▸ Records from a collection:
* * * * * * *

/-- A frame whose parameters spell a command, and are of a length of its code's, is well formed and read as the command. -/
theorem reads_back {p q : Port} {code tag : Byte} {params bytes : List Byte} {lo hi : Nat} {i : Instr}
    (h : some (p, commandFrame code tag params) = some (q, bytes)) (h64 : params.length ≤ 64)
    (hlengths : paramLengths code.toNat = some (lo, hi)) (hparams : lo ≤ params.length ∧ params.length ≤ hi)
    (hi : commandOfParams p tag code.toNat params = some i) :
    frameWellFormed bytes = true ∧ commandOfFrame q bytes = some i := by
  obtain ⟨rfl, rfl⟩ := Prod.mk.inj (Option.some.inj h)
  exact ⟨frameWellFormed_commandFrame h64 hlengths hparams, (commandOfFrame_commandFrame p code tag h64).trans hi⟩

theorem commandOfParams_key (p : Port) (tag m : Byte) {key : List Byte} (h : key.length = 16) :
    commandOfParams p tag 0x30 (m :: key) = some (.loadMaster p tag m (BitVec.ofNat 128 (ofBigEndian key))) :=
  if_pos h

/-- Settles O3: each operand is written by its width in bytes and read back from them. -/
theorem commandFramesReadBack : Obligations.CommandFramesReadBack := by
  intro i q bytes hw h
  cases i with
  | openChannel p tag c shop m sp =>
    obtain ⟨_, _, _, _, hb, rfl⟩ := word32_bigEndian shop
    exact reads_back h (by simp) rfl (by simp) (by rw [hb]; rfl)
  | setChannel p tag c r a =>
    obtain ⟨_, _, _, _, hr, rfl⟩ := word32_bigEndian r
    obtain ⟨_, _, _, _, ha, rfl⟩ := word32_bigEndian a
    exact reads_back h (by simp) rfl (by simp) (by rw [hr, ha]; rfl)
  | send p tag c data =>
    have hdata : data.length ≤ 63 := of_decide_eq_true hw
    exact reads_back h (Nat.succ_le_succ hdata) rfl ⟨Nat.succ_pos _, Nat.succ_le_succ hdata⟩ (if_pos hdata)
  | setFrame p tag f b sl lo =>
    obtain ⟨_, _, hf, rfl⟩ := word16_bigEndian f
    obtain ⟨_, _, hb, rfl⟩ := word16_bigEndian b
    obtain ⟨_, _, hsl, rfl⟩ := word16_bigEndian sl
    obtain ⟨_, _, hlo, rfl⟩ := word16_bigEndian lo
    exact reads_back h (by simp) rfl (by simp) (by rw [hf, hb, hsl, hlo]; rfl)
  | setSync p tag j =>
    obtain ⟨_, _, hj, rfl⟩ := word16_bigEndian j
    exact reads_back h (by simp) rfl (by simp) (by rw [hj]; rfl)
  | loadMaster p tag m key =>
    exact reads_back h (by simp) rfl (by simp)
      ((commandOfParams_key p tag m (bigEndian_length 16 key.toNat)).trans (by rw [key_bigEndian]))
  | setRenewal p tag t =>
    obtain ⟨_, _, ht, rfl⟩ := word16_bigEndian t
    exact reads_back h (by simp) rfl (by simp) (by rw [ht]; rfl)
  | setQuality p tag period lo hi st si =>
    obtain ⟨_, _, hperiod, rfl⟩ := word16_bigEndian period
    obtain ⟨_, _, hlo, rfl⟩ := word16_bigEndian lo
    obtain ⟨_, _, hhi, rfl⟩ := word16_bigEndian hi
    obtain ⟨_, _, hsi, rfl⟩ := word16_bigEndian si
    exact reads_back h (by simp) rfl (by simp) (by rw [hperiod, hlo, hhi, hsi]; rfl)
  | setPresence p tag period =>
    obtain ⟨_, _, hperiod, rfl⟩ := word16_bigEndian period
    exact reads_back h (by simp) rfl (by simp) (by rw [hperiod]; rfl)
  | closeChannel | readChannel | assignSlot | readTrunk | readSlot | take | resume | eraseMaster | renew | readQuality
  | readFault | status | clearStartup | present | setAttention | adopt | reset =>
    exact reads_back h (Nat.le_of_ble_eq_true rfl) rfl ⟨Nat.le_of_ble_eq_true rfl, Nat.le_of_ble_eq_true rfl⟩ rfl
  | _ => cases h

* * * * * * *

▸ What you have to do: Every line above that includes the word "theorem" must appear in the answer.

▸ Written response:
theorem reads_back {p q : Port} {code tag : Byte} {params bytes : List Byte} {lo hi : Nat} {i : Instr}
theorem commandOfParams_key (p : Port) (tag m : Byte) {key : List Byte} (h : key.length = 16) :
theorem commandFramesReadBack : Obligations.CommandFramesReadBack := by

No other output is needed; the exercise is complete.